--- What this task involves ---
Exactly transcribe the line that holds "and the whole" and every remaining line of the records, up to and including the final one, with nothing else.

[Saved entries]
═══

/-- A full/empty unit: outside tricks. On another core its request leaves; on the own core it waits for the tricks that hold the word,
parks while the bit or the word's queue does not allow it, and else is performed at once (R193, R195, R199, R209, R210). -/
def SyncUnit (i : Instr) (ks : List GReg) (ea : UnitInfo → List Word → Word) (op : List Word → RemoteOp) (win : Bool) (d : GReg) : Prop :=
  ∀ (s t : State) (vs : List Word) (a : LsAddr), Quiet s → Reads ks s vs t → lsFront s.cur.1 (ea s.unitOf vs) 8 win = .ok a → Free t d →
    (a.core ≠ s.cur.1 → exec i s = .next (waiting s (sending (kept t d) (op vs) a d) .reply)) ∧
    (a.core = s.cur.1 → a.off + 8 ≤ t.mine.S →
      let waits := (op vs).waitsFor.isSome && (!opAllowed t.mine (op vs) a.off false || queuedOn t.mine a.off false)
      (opTouches t.mine s.cur.2 (op vs) a.off false = true →
        exec i s = .next (stopUnit s s.cur.1 s.cur.2 s.unitOf (.wait (.touch [] (wordsOf a.off 8))))) ∧
      (opTouches t.mine s.cur.2 (op vs) a.off false = false → waits = true →
        exec i s = .next (waiting s (sending (kept t d) (op vs) a d) .reply)) ∧
      (opTouches t.mine s.cur.2 (op vs) a.off false = false → waits = false →
        ∀ u, Writes d (opPerform t.mine (op vs) a.off false).2 (performedOwn (kept t d) (op vs) a.off) u →
          exec i s = .next (retiredOut s u)))

/-! ### Global memory -/

/-- The running trick has used a translation, and a line is in its read or its write set with its signature (R213, R217, R407). -/
def noted (s : State) (e : TlbEntry) (l : Nat) (write : Bool) : State := s.modCtx s.cur.1 s.cur.2 fun v =>
  let t := v.running
  let t := if t.used.contains e then t else { t with used := t.used ++ [e] }
  { v with running :=
      if write then (if t.wlines.contains l then t else { t with wlines := t.wlines ++ [l], wsig := t.wsig ||| Config.lineSig l })
      else if t.rlines.contains l then t else { t with rlines := t.rlines ++ [l], rsig := t.rsig ||| Config.lineSig l } }

/-- The trick has room for a line: it has no unit yet, or the line is in its sets or they are below the limit, and the signature stays
below its limit (R213); and the L1 portion holds the line for a trick of the core or under a lease already, or has one to displace (R185, R252). -/
def LineRoom (s : State) (l : Nat) (write : Bool) : Prop :=
  let t := s.me.running
  (t.units = 0 ∨
    ((t.rlines.contains l || t.wlines.contains l) = true ∨ t.rlines.length + (t.wlines.filter (!t.rlines.contains ·)).length < Config.specLines) ∧
      sigCount ((if write then t.wsig else t.rsig) ||| Config.lineSig l) ≤ Config.sigLimit) ∧
  ((s.mine.pinned s.tick).contains l = true ∨ (s.mine.pinned s.tick).length < s.mine.l1Lines)

/-- Bytes enter the running trick's stores (R216). -/
def speculated (s : State) (pa n x : Nat) : State := s.modCtx s.cur.1 s.cur.2 fun v => { v with running := { v.running with
  writes := (List.range n).foldl (fun w i => tabSet w (pa + i) ((toBytes n x).getD i 0#8)) v.running.writes } }

/-- A capability request is on its way to the directory of its region (R267, R272). -/
def askingCap (s : State) (o : CapOp) (a : Word) (e : TlbEntry) (d : GReg) : State :=
  (requested s (.cap o (e.pa / 4096) e.bytes a.toNat d none)).post (capLatency s s.cur.1 (e.pa / 4096))
    (if o = .qryWait ∧ paPackage e.pa = s.pkg then .capQryWaitRelease (cid s.cur.1) (xid s.cur.2)
      else .capStateChange (cid s.cur.1) (.own (xid s.cur.2)))

/-- The state of a unit's region has changed, and its status will be 1 (R266). -/
def changed (s : State) (k x : Nat) : State := s.modCtx k x fun v => { v with req := v.req.map fun r => match r with
  | .cap op p n va d _ => .cap op p n va d (some (.value 1#64))
  | r => r }

/-- A capability unit asks the directory of its region for an operation (R267, R272, R274). -/
def AsksCap (i : Instr) (s t u : State) (o : CapOp) (kind : Nat) (d s1 : GReg) : Prop :=
  ∀ (a : Word) (pa : Nat) (e : TlbEntry), Quiet s → Reads [s1] s [a] t → translateU a kind t = .ok ((pa, e), u) → hostResident pa = false →
    Free u d → exec i s = .next (waiting s (askingCap (kept u d) o a e d) .cap)

/-- The entry that an FA unit places in its context's queue (R260). -/
def farEntry (s : State) (op : Nat) (a v c : Word) (ord pod : Bool) (d : GReg) : FarEntry :=
  { op := op, addr := a, v := v, c := c, ord := ord, pod := pod, d := d, unit := s.me.unit, retire := s.me.retire, rep := s.me.rep,
    queue := if d = 0#5 then none else remap s.me.cmode d, seq := s.tick }

/-- An FA unit: an aligned address and room in the queue, and it retires with its entry queued, which leaves for its home when its turn
has come; misaligned, it traps; with 8 entries it waits (R260, R261). -/
def FarUnit (i : Instr) (op : Nat) (d s1 s2 : GReg) (scope : Scope) (ord : Bool) : Prop :=
  ∀ (s t : State) (a v c : Word), s.me.settled = true → Reads [s1, s2, d] s [a, v, c] t →
    (a.toNat % 8 ≠ 0 → exec i s = .next (trapped s { cause := .misaligned, addr := a })) ∧
    (a.toNat % 8 = 0 → Free t d → 8 ≤ t.me.farq.length → exec i s = .next (s.block s.cur.1 s.cur.2 .farFull)) ∧
    (a.toNat % 8 = 0 → Free t d → t.me.farq.length < 8 → exec i s = .next (retiredOut s
      (startFar ((kept t d).modCtx s.cur.1 s.cur.2 fun x =>
        { x with farq := x.farq ++ [farEntry t op a v c ord (scope == .pod) d], reserve := none }) s.cur.1 s.cur.2)))

/-! ### The units of a quad -/

/-- A request joins the queue of the quad's matrix unit: the watchdog counts, and a queue that was empty starts with it (R284, R308). -/
def atMatrix (s : State) (r : MatrixReq) : State :=
  let n := quadOf s.cur.1
  let a := wakeQuad s n
  let b := watchQuad (if (a.quad n).matrix = [] then a.post 0 (.matrixRequestStart (BitVec.ofNat 10 n)) else a) n
  (requested b .atUnit).modQuad n fun q => { q with matrix := q.matrix ++ [{ core := s.cur.1, ctx := s.cur.2, req := r }] }

/-- The same for the scan unit (R316). -/
def atScan (s : State) (r : ScanReq) : State :=
  let n := quadOf s.cur.1
  let a := wakeQuad (watchQuad s n) n
  let b := if (a.quad n).scan = [] then a.post 0 (.scanRequestStart (BitVec.ofNat 10 n)) else a
  (requested b .atUnit).modQuad n fun q => { q with scan := q.scan ++ [{ core := s.cur.1, ctx := s.cur.2, req := r }] }

/-- A request of a metered kind is charged to its launch's class, which is below its allotment (R423, R424). -/
def metered (s : State) (r : MatrixReq) : State :=
  s.charge (s.clsOf s.cur.1) 3 ((matrixTicks s { core := s.cur.1, ctx := s.cur.2, req := r } + 1023) / 1024)

/-- An address names a byte of the issuing core's own local store (R188). -/
def Own (s : State) (a : Word) (off : Nat) : Prop := ∃ m, lsFront s.cur.1 a 1 false = .ok ⟨s.cur.1, off, m⟩

/-! ### Copy channels and streams -/

/-- The words of a block in the own scratchpad, which no trick of another context stored to (R195, R374). -/
def Block (s : State) (a : Word) (bytes : Nat) (ws : List Word) : Prop :=
  ∃ off, Own s a off ∧ a.toNat % 64 = 0 ∧ off + bytes ≤ s.mine.S ∧ LoadFree s off bytes ∧
    ws = (List.range (bytes / 8)).map fun i => memWord s.mine.store (off + 8 * i)

/-- A job is placed at the end of a channel with the next ID, with an edge to every job of the launch whose regions it meets (R372, R373,
R381). -/
def placed (s : State) (ch : Nat) (kind : JobKind) (rd wr : List (Nat × Nat)) : State :=
  let q := s.chan ch
  let after := s.chans.flatMap fun e => (e.2.jobs.filter fun j => s.mine.launch.isSome && j.launch == s.mine.launch && edge j rd wr).map
    fun j => (e.1, j.id)
  let j : Job := { id := q.next, core := s.cur.1, ctx := s.cur.2, launch := s.mine.launch, lane := s.mine.lane, cls := s.clsOf s.cur.1, det := s.mine.det,
                   root := s.mine.vmroot, kind := kind, rd := rd, wr := wr, after := after }
  ((wakeEngine s ch).modChan ch fun q => { q with next := q.next + 1, jobs := q.jobs ++ [j] }).post 1 (match kind with
    | .cpy _ => .granuleRead (BitVec.ofNat 11 ch) q.next
    | .rows _ _ _ => .gathScatRow (BitVec.ofNat 11 ch) q.next)

/-- The regions of a direction among footprint entries (R379). -/
def regions (es : List FpEntry) (write : Bool) : List (Nat × Nat) := (es.filter fun e => e.write == write).map fun e => (e.base, e.size)

/-- A stream is bound to a register, and an input stream begins to fill (R387, R393). -/
def bound (s : State) (k : VReg) (m : Stream) : State :=
  let t := s.modCtx s.cur.1 s.cur.2 fun v => { v with streams := tabSet v.streams k.toNat m }
  if m.out then t else t.post 1 (.streamStripFill (cid s.cur.1) (xid s.cur.2) k)

/-! ### What is left alone -/

/-- Everything but the issuing core is as it was. -/
def OnlyMyCore (s t : State) : Prop :=
  t.mem = s.mem ∧ t.hub = s.hub ∧ t.quads = s.quads ∧ t.groups = s.groups ∧ t.dies = s.dies ∧ t.squeues = s.squeues ∧
    t.chans = s.chans ∧ t.dir = s.dir ∧ t.caps = s.caps ∧ t.launches = s.launches ∧ t.budgets = s.budgets ∧ t.out = s.out ∧
    ∀ j, j ≠ s.cur.1 → t.core j = s.core j

/-- The other contexts of the issuing core are as they were. -/
def OtherContexts (s t : State) : Prop := ∀ y, y ≠ s.cur.2 → t.mine.ctx y = s.mine.ctx y

/-- What a unit that only computes leaves alone when it retires: of the issuing core all but its contexts, its local store and its
queue registers; of the issuing context all but the program counter, the REP state, RetireCount, which advances, the running trick,
the vector registers and CFLAGS; every other context, every other core and the rest of the package. -/
def ComputeFrame (s t : State) : Prop :=
  OnlyMyCore s t ∧ t.cur = s.cur ∧ OtherContexts s t ∧
    t.mine = { s.mine with ctxs := t.mine.ctxs, store := t.mine.store, q := t.mine.q } ∧
    t.me = { s.me with
      pc := t.me.pc, rep := t.me.rep, retire := s.me.retire + 1#64, running := t.me.running, v := t.me.v, cflags := t.me.cflags,
      req := none, hostReplies := [], refusals := 0, reserve := none, tileFree := false }

/-- No byte of the issuing core's local store changes but `n` bytes from an offset on. -/
def StoreFrame (off n : Nat) (s t : State) : Prop :=
  ∀ a, a < off ∨ off + n ≤ a → memGet t.mine.store a = memGet s.mine.store a

/-- What a scalar unit with destination `d` leaves alone when it retires: the vector registers, the flags, and every byte of the local
store, the other registers among them, but its destination's word; with g0 nothing is written. -/
def RegisterFrame (d : GReg) (s t : State) : Prop :=
  ComputeFrame s t ∧ t.me.v = s.me.v ∧ t.me.cflags = s.me.cflags ∧ StoreFrame (regOff s.me d) 8 s t ∧
    (∀ k, k ≠ d → t.g k = s.g k) ∧ (∀ q, t.p q = s.p q) ∧ (d = 0#5 → t.mine.store = s.mine.store)

/-- What a scalar unit whose destination names queue register `i` leaves alone when it retires: the vector registers, the flags and the whole
local store; its result is one more pending entry of its trick (R52, R135). -/
def QueueFrame (i : Nat) (s t : State) : Prop :=
  ComputeFrame s t ∧ t.me.v = s.me.v ∧ t.me.cflags = s.me.cflags ∧ t.mine.store = s.mine.store ∧
    ∃ x, t.me.running.pushes = s.me.running.pushes ++ [(i, x)]

/-- What a unit that has read its operands and computed, in `r`, leaves alone when it retires, its destination `d` being g0, a workspace word or
a queue register with room; the queue registers keep what the reads left. -/
def FrameAfter (d : GReg) (s r t : State) : Prop :=
  (Plain s d → Memory.wf s.mine.store = true →
    RegisterFrame d s t ∧ t.mine.q = r.mine.q ∧ t.me.running.pushes = s.me.running.pushes) ∧
  ∀ i, d ≠ 0#5 → (∀ e ∈ s.me.farq, e.d ≠ d) → remap s.me.cmode d = some i → r.mine.queueCount i + 1 ≤ queueDepthOf i →
    QueueFrame i s t ∧ t.mine.q = r.mine.q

═══

--- Answer box ---
/-- What a scalar unit whose destination names queue register `i` leaves alone when it retires: the vector registers, the flags and the whole
local store; its result is one more pending entry of its trick (R52, R135). -/
def QueueFrame (i : Nat) (s t : State) : Prop :=
  ComputeFrame s t ∧ t.me.v = s.me.v ∧ t.me.cflags = s.me.cflags ∧ t.mine.store = s.mine.store ∧
    ∃ x, t.me.running.pushes = s.me.running.pushes ++ [(i, x)]

/-- What a unit that has read its operands and computed, in `r`, leaves alone when it retires, its destination `d` being g0, a workspace word or
a queue register with room; the queue registers keep what the reads left. -/
def FrameAfter (d : GReg) (s r t : State) : Prop :=
  (Plain s d → Memory.wf s.mine.store = true →
    RegisterFrame d s t ∧ t.mine.q = r.mine.q ∧ t.me.running.pushes = s.me.running.pushes) ∧
  ∀ i, d ≠ 0#5 → (∀ e ∈ s.me.farq, e.d ≠ d) → remap s.me.cmode d = some i → r.mine.queueCount i + 1 ≤ queueDepthOf i →
    QueueFrame i s t ∧ t.mine.q = r.mine.q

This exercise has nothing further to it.